## WHAT YOU SHOULD DO
When you reach the line in the listing below that contains "## Symbols -/", begin returning lines exactly as written, and stop after the line that contains "exact (if_neg hz).trans". Return no other lines.

## EXTRACTED MATERIAL

== == ==

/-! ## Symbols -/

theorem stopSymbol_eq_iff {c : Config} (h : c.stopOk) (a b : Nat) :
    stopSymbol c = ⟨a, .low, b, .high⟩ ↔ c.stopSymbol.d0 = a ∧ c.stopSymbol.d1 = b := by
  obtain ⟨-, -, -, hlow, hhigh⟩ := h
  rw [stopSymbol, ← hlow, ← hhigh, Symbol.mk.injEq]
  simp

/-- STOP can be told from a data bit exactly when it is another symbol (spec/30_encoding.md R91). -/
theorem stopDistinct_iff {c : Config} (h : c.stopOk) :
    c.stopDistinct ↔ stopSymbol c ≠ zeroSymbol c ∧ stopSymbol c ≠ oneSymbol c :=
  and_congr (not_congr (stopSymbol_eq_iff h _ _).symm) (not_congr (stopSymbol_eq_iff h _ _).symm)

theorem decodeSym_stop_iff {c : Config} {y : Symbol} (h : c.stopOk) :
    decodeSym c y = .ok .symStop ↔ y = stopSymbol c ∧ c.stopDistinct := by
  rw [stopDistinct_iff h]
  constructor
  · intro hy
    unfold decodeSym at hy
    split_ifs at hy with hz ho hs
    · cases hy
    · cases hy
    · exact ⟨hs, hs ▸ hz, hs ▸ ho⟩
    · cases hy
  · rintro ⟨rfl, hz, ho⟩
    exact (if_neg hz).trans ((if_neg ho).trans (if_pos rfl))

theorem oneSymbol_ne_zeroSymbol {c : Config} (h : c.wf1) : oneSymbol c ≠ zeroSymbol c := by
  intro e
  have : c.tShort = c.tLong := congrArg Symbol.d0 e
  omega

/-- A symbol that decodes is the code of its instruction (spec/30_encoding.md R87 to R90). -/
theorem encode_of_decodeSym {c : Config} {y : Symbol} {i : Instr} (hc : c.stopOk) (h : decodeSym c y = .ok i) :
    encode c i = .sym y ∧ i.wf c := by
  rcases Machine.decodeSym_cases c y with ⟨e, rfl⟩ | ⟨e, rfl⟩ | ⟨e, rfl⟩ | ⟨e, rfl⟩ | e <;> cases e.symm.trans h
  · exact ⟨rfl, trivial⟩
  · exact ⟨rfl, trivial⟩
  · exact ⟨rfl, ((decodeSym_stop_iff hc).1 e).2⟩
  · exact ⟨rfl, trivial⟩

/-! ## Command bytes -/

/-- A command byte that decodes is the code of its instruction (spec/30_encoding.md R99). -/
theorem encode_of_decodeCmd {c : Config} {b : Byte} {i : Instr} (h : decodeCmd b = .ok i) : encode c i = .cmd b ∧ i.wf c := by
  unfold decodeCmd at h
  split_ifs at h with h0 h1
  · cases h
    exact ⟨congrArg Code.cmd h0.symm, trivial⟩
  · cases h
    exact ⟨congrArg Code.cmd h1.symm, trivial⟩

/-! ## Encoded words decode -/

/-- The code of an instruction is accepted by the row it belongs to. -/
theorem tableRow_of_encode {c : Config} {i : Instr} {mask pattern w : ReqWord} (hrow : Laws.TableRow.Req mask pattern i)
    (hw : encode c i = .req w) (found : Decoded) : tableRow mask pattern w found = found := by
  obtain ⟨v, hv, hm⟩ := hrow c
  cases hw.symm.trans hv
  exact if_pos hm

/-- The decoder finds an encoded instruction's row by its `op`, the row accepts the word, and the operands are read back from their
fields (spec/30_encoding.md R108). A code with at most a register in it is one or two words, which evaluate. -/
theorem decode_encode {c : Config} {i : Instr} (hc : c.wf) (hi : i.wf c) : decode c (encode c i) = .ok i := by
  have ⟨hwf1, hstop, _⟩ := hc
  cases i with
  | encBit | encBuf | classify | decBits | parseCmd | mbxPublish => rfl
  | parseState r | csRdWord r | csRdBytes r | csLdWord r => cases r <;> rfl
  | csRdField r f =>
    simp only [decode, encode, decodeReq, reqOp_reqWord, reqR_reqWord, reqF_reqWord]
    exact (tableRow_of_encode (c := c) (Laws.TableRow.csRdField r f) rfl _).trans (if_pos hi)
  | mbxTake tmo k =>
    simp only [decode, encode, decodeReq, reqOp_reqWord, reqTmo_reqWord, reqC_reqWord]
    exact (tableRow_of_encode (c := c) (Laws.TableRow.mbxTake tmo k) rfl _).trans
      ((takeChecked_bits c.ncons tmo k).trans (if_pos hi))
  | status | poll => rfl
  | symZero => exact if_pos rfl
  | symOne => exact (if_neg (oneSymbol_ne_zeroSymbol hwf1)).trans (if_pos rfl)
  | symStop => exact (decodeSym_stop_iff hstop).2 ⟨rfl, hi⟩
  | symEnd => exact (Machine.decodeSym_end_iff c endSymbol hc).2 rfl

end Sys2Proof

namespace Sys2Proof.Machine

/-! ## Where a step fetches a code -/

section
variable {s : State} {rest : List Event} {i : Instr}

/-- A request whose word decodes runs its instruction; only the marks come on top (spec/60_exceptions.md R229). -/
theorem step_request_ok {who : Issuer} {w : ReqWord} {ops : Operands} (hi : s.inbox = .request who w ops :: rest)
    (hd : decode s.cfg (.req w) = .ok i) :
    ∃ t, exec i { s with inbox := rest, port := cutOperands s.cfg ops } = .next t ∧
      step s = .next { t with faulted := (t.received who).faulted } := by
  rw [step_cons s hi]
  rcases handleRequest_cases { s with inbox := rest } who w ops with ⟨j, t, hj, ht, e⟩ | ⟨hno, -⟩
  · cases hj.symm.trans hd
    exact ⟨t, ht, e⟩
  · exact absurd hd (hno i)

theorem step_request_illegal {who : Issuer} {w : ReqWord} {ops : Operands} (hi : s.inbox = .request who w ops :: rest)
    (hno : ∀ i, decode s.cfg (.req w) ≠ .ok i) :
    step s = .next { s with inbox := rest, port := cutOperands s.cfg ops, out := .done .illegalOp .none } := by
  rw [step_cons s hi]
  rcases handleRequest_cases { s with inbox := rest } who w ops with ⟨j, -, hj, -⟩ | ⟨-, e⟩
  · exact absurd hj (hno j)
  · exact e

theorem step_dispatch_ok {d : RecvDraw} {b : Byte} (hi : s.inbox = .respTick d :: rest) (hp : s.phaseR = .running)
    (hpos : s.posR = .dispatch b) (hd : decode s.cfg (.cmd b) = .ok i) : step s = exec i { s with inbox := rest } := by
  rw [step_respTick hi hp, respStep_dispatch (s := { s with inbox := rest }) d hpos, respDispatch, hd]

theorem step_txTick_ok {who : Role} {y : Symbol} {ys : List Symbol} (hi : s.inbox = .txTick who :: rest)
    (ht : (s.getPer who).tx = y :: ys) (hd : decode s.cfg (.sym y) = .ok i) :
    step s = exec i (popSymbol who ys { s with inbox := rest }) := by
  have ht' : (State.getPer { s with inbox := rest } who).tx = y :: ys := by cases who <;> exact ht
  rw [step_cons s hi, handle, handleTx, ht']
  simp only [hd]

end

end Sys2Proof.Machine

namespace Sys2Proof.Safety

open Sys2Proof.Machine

== == ==

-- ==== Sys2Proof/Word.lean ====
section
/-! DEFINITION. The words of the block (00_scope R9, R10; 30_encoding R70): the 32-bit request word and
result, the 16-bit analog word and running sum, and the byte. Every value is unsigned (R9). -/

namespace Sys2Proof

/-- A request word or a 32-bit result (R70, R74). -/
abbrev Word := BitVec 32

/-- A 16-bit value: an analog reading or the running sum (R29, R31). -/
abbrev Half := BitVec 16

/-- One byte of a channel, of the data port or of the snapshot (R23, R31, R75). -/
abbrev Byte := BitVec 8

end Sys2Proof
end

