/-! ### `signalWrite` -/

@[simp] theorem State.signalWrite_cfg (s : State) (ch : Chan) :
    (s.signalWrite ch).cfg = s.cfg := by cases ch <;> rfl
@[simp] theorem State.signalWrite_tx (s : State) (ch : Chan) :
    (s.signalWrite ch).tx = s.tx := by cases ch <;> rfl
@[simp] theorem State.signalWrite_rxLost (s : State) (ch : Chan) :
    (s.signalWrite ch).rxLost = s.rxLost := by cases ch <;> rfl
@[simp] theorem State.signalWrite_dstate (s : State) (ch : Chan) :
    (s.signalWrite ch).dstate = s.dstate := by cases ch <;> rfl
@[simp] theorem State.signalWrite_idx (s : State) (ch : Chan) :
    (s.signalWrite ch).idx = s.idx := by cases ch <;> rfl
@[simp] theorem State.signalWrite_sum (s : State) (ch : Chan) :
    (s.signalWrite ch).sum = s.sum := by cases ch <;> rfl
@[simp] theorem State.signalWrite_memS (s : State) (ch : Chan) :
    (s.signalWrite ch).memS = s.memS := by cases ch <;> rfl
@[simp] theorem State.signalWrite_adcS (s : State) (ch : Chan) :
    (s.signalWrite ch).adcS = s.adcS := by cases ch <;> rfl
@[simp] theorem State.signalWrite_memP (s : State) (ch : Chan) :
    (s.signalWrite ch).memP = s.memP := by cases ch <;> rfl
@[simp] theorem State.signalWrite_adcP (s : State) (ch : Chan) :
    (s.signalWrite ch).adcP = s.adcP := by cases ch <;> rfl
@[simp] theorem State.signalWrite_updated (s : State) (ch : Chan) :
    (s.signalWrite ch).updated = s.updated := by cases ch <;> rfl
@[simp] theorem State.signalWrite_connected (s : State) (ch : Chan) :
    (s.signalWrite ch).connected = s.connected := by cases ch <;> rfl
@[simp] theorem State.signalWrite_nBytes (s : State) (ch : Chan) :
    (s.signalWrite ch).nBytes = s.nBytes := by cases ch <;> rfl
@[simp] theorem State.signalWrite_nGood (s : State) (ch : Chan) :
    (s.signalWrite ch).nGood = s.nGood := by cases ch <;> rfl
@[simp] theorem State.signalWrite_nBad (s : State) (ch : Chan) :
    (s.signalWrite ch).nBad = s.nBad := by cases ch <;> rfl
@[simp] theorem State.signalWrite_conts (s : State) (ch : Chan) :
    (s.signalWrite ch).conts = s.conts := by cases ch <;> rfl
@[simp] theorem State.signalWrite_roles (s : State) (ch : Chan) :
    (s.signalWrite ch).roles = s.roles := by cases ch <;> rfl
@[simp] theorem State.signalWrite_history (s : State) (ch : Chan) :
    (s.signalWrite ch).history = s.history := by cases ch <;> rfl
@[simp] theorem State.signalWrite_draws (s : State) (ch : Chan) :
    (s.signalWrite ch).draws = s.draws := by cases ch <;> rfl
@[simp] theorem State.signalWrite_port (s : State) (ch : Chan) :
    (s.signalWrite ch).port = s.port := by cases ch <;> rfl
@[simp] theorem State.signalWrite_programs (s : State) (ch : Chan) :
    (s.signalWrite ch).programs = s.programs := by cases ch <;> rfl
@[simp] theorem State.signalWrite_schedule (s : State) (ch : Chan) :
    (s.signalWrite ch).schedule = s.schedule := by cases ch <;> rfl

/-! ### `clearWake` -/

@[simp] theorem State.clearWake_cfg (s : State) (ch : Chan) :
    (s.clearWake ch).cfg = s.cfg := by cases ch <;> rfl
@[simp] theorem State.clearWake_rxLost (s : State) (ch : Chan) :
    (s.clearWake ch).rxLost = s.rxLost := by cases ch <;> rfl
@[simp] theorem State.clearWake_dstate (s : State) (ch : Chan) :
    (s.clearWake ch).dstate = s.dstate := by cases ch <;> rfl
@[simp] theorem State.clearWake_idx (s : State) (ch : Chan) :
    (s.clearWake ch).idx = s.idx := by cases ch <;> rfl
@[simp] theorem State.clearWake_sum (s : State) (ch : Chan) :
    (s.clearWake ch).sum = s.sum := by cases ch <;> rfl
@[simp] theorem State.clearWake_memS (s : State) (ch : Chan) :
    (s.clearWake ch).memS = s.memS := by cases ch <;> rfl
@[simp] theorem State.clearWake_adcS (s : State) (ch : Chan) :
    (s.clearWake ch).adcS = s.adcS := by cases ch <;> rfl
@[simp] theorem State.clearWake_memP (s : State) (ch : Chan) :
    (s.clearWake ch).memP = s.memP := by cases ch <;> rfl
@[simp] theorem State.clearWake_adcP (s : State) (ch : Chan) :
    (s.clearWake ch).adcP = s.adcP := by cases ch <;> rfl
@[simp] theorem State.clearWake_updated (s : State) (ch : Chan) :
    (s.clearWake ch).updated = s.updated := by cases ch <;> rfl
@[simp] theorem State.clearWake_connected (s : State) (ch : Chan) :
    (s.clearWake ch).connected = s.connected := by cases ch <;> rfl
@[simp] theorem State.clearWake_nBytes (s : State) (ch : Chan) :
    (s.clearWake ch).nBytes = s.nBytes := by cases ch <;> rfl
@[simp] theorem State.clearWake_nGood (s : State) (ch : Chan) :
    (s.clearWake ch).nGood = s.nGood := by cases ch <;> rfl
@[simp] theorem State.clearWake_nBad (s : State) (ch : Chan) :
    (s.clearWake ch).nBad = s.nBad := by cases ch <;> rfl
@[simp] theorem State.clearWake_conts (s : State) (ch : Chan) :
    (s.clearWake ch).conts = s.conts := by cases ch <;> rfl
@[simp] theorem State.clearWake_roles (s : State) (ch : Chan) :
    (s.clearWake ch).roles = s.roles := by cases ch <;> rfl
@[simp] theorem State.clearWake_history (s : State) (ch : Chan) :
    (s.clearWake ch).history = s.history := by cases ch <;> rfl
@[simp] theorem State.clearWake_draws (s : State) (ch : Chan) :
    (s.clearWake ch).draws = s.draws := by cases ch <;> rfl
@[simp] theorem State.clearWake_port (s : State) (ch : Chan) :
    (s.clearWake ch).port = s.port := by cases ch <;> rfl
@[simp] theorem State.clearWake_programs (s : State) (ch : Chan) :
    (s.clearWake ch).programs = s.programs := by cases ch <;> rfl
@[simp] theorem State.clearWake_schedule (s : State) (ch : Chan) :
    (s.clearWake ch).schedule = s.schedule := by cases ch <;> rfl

== == ==

## EXERCISE SOLUTION
/-! ## Symbols -/

theorem stopSymbol_eq_iff {c : Config} (h : c.stopOk) (a b : Nat) :
    stopSymbol c = ⟨a, .low, b, .high⟩ ↔ c.stopSymbol.d0 = a ∧ c.stopSymbol.d1 = b := by
  obtain ⟨-, -, -, hlow, hhigh⟩ := h
  rw [stopSymbol, ← hlow, ← hhigh, Symbol.mk.injEq]
  simp

/-- STOP can be told from a data bit exactly when it is another symbol (spec/30_encoding.md R91). -/
theorem stopDistinct_iff {c : Config} (h : c.stopOk) :
    c.stopDistinct ↔ stopSymbol c ≠ zeroSymbol c ∧ stopSymbol c ≠ oneSymbol c :=
  and_congr (not_congr (stopSymbol_eq_iff h _ _).symm) (not_congr (stopSymbol_eq_iff h _ _).symm)

theorem decodeSym_stop_iff {c : Config} {y : Symbol} (h : c.stopOk) :
    decodeSym c y = .ok .symStop ↔ y = stopSymbol c ∧ c.stopDistinct := by
  rw [stopDistinct_iff h]
  constructor
  · intro hy
    unfold decodeSym at hy
    split_ifs at hy with hz ho hs
    · cases hy
    · cases hy
    · exact ⟨hs, hs ▸ hz, hs ▸ ho⟩
    · cases hy
  · rintro ⟨rfl, hz, ho⟩
    exact (if_neg hz).trans ((if_neg ho).trans (if_pos rfl))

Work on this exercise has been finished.